[Items from a data source]
/-- Start-up (R424 to R428, R496, R648, R650, R693): each step begins when the one before it has ended; a failed fuse map, memory fill or
firmware load ends in START_FAILED with its error code; the record gives the life its number; DORMANT is reached with step
8, and the datapath serves the modes that need it. -/
def Obligations.StartUpStepsComplete : Prop :=
  (∀ v a, Completes (.vinValid v a)
    (fun s => s.dev.mode = .starting ∧ s.dev.step = 0 ∧ 88 ≤ v ∧ s.pwr.en ∧ s.pwr.sysRst = false ∧ s.pwr.latch = false ∧
      s.thm.backstop = false ∧ s.pwr.overVolt = false)
    fun _ t => t.dev.mode = .starting ∧ t.dev.step = 1 ∧ t.pwr.up = true ∧ t.pwr.vin = v ∧ t.hif.straps = a) ∧
  Completes .railInRegulation (fun s => s.dev.mode = .starting ∧ s.dev.step = 1 ∧ s.pwr.rails < 7)
    (fun s t => t = { s with pwr := { s.pwr with rails := s.pwr.rails + 1 } }) ∧
  Completes .pgoodReleaseTimer (fun s => s.dev.mode = .starting ∧ s.dev.step = 1 ∧ s.pwr.rails = 7)
    (fun s t => t = { s with pwr := { s.pwr with pgood := true }, dev := { s.dev with step := 2 } }) ∧
  Completes (.fuseMapLoaded true) (fun s => s.dev.mode = .starting ∧ s.dev.step = 2)
    (fun s t => t = { s with dev := { s.dev with step := 3 } }) ∧
  Completes (.fuseMapLoaded false) (fun s => s.dev.mode = .starting ∧ s.dev.step = 2)
    (fun _ t => t.dev.mode = .startFailed ∧ t.dev.step = 2 ∧ t.dev.error = 1) ∧
  Completes (.memoryFillDone true) (fun s => s.dev.mode = .starting ∧ s.dev.step = 3)
    (fun s t => t.mem.data = [] ∧ t.mem.cond = [] ∧ t.dev = { s.dev with mgtUp := true, step := 5 }) ∧
  Completes (.memoryFillDone false) (fun s => s.dev.mode = .starting ∧ s.dev.step = 3)
    (fun _ t => t.dev.mode = .startFailed ∧ t.dev.step = 3 ∧ t.dev.error = 2) ∧
  Completes (.firmwareLoadDone true) (fun s => s.dev.mode = .starting ∧ s.dev.step = 5 ∧ s.fw.ticket = none)
    (fun s t => t.dev.mode = .starting ∧ t.dev.step = 6 ∧ t.fw.running = (s.fw.active != s.fw.tried) ∧
      t.fw.shown = (s.fw.active != s.fw.tried) ∧ t.thm.reading = true) ∧
  Completes (.firmwareLoadDone false) (fun s => s.dev.mode = .starting ∧ s.dev.step = 5 ∧ s.fw.ticket = none ∧ s.fw.tried = false)
    (fun s t => t.dev = s.dev ∧ t.fw.tried = true ∧ (t.fw.pane s.fw.active).valid = false) ∧
  Completes (.firmwareLoadDone false) (fun s => s.dev.mode = .starting ∧ s.dev.step = 5 ∧ s.fw.ticket = none ∧ s.fw.tried ∧
      s.mb.waiting = [])
    (fun _ t => t.dev.mode = .startFailed ∧ t.dev.step = 5 ∧ t.dev.error = 3 ∧ t.dev.pfEnabled = true ∧ t.dev.isOpen = true) ∧
  Completes (.repairRecordApplied true) (fun s => s.dev.mode = .starting ∧ s.dev.step = 6)
    (fun s t => t.dev.step = 8 ∧ t.dev.pfEnabled = true ∧ t.rep = { s.rep with startNo := s.rep.startNo + 1 } ∧ t.dev.mode = .starting) ∧
  Completes (.repairRecordApplied false) (fun s => s.dev.mode = .starting ∧ s.dev.step = 6)
    (fun s t => t.dev.step = 8 ∧ t.dev.repairIgnored = true ∧ t.rep.entries = [] ∧ t.rep.startNo = s.rep.startNo + 1) ∧
  Completes .startUpComplete (fun s => s.dev.mode = .starting ∧ s.dev.step = 8 ∧ s.mb.waiting = [] ∧ s.hears)
    (fun s t => t.dev.mode = .dormant ∧ t.dev.isOpen = true ∧ t.dev.published = true ∧ t.dev.featHi = s.paneFeatures ∧
      ({ code := evDevModeChange, bcnt := s.tku.bcnt, data := [Word.nat Mode.starting.num, Word.nat Mode.dormant.num, 0,
          Word.nat s.dev.guard.toNat] } : Ev) ∈ t.ev.raised) ∧
  (∀ rates, Completes (.datapathPowered rates)
    (fun s => s.wantsPower ∧ s.dev.powered = false ∧ rates.length = s.quads ∧ s.allPorts fun p => p = .stopped)
    fun s t => t.dev.powered = true ∧ t.pwr.rates = rates ∧ t.hinge.started = true ∧ t.dev.enterWait = [] ∧
      ∀ m ∈ s.dev.enterWait, (t.boxAt m.req m.mbx).state = .complete ∧ (t.boxAt m.req m.mbx).status = Word.nat cDone)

What is being asked:
All the entries above should come back exactly as they are written.

Response to the task:
/-- Start-up (R424 to R428, R496, R648, R650, R693): each step begins when the one before it has ended; a failed fuse map, memory fill or
firmware load ends in START_FAILED with its error code; the record gives the life its number; DORMANT is reached with step
8, and the datapath serves the modes that need it. -/
def Obligations.StartUpStepsComplete : Prop :=
  (∀ v a, Completes (.vinValid v a)
    (fun s => s.dev.mode = .starting ∧ s.dev.step = 0 ∧ 88 ≤ v ∧ s.pwr.en ∧ s.pwr.sysRst = false ∧ s.pwr.latch = false ∧
      s.thm.backstop = false ∧ s.pwr.overVolt = false)
    fun _ t => t.dev.mode = .starting ∧ t.dev.step = 1 ∧ t.pwr.up = true ∧ t.pwr.vin = v ∧ t.hif.straps = a) ∧
  Completes .railInRegulation (fun s => s.dev.mode = .starting ∧ s.dev.step = 1 ∧ s.pwr.rails < 7)
    (fun s t => t = { s with pwr := { s.pwr with rails := s.pwr.rails + 1 } }) ∧
  Completes .pgoodReleaseTimer (fun s => s.dev.mode = .starting ∧ s.dev.step = 1 ∧ s.pwr.rails = 7)
    (fun s t => t = { s with pwr := { s.pwr with pgood := true }, dev := { s.dev with step := 2 } }) ∧
  Completes (.fuseMapLoaded true) (fun s => s.dev.mode = .starting ∧ s.dev.step = 2)
    (fun s t => t = { s with dev := { s.dev with step := 3 } }) ∧
  Completes (.fuseMapLoaded false) (fun s => s.dev.mode = .starting ∧ s.dev.step = 2)
    (fun _ t => t.dev.mode = .startFailed ∧ t.dev.step = 2 ∧ t.dev.error = 1) ∧
  Completes (.memoryFillDone true) (fun s => s.dev.mode = .starting ∧ s.dev.step = 3)
    (fun s t => t.mem.data = [] ∧ t.mem.cond = [] ∧ t.dev = { s.dev with mgtUp := true, step := 5 }) ∧
  Completes (.memoryFillDone false) (fun s => s.dev.mode = .starting ∧ s.dev.step = 3)
    (fun _ t => t.dev.mode = .startFailed ∧ t.dev.step = 3 ∧ t.dev.error = 2) ∧
  Completes (.firmwareLoadDone true) (fun s => s.dev.mode = .starting ∧ s.dev.step = 5 ∧ s.fw.ticket = none)
    (fun s t => t.dev.mode = .starting ∧ t.dev.step = 6 ∧ t.fw.running = (s.fw.active != s.fw.tried) ∧
      t.fw.shown = (s.fw.active != s.fw.tried) ∧ t.thm.reading = true) ∧
  Completes (.firmwareLoadDone false) (fun s => s.dev.mode = .starting ∧ s.dev.step = 5 ∧ s.fw.ticket = none ∧ s.fw.tried = false)
    (fun s t => t.dev = s.dev ∧ t.fw.tried = true ∧ (t.fw.pane s.fw.active).valid = false) ∧
  Completes (.firmwareLoadDone false) (fun s => s.dev.mode = .starting ∧ s.dev.step = 5 ∧ s.fw.ticket = none ∧ s.fw.tried ∧
      s.mb.waiting = [])
    (fun _ t => t.dev.mode = .startFailed ∧ t.dev.step = 5 ∧ t.dev.error = 3 ∧ t.dev.pfEnabled = true ∧ t.dev.isOpen = true) ∧
  Completes (.repairRecordApplied true) (fun s => s.dev.mode = .starting ∧ s.dev.step = 6)
    (fun s t => t.dev.step = 8 ∧ t.dev.pfEnabled = true ∧ t.rep = { s.rep with startNo := s.rep.startNo + 1 } ∧ t.dev.mode = .starting) ∧
  Completes (.repairRecordApplied false) (fun s => s.dev.mode = .starting ∧ s.dev.step = 6)
    (fun s t => t.dev.step = 8 ∧ t.dev.repairIgnored = true ∧ t.rep.entries = [] ∧ t.rep.startNo = s.rep.startNo + 1) ∧
  Completes .startUpComplete (fun s => s.dev.mode = .starting ∧ s.dev.step = 8 ∧ s.mb.waiting = [] ∧ s.hears)
    (fun s t => t.dev.mode = .dormant ∧ t.dev.isOpen = true ∧ t.dev.published = true ∧ t.dev.featHi = s.paneFeatures ∧
      ({ code := evDevModeChange, bcnt := s.tku.bcnt, data := [Word.nat Mode.starting.num, Word.nat Mode.dormant.num, 0,
          Word.nat s.dev.guard.toNat] } : Ev) ∈ t.ev.raised) ∧
  (∀ rates, Completes (.datapathPowered rates)
    (fun s => s.wantsPower ∧ s.dev.powered = false ∧ rates.length = s.quads ∧ s.allPorts fun p => p = .stopped)
    fun s t => t.dev.powered = true ∧ t.pwr.rates = rates ∧ t.hinge.started = true ∧ t.dev.enterWait = [] ∧
      ∀ m ∈ s.dev.enterWait, (t.boxAt m.req m.mbx).state = .complete ∧ (t.boxAt m.req m.mbx).status = Word.nat cDone)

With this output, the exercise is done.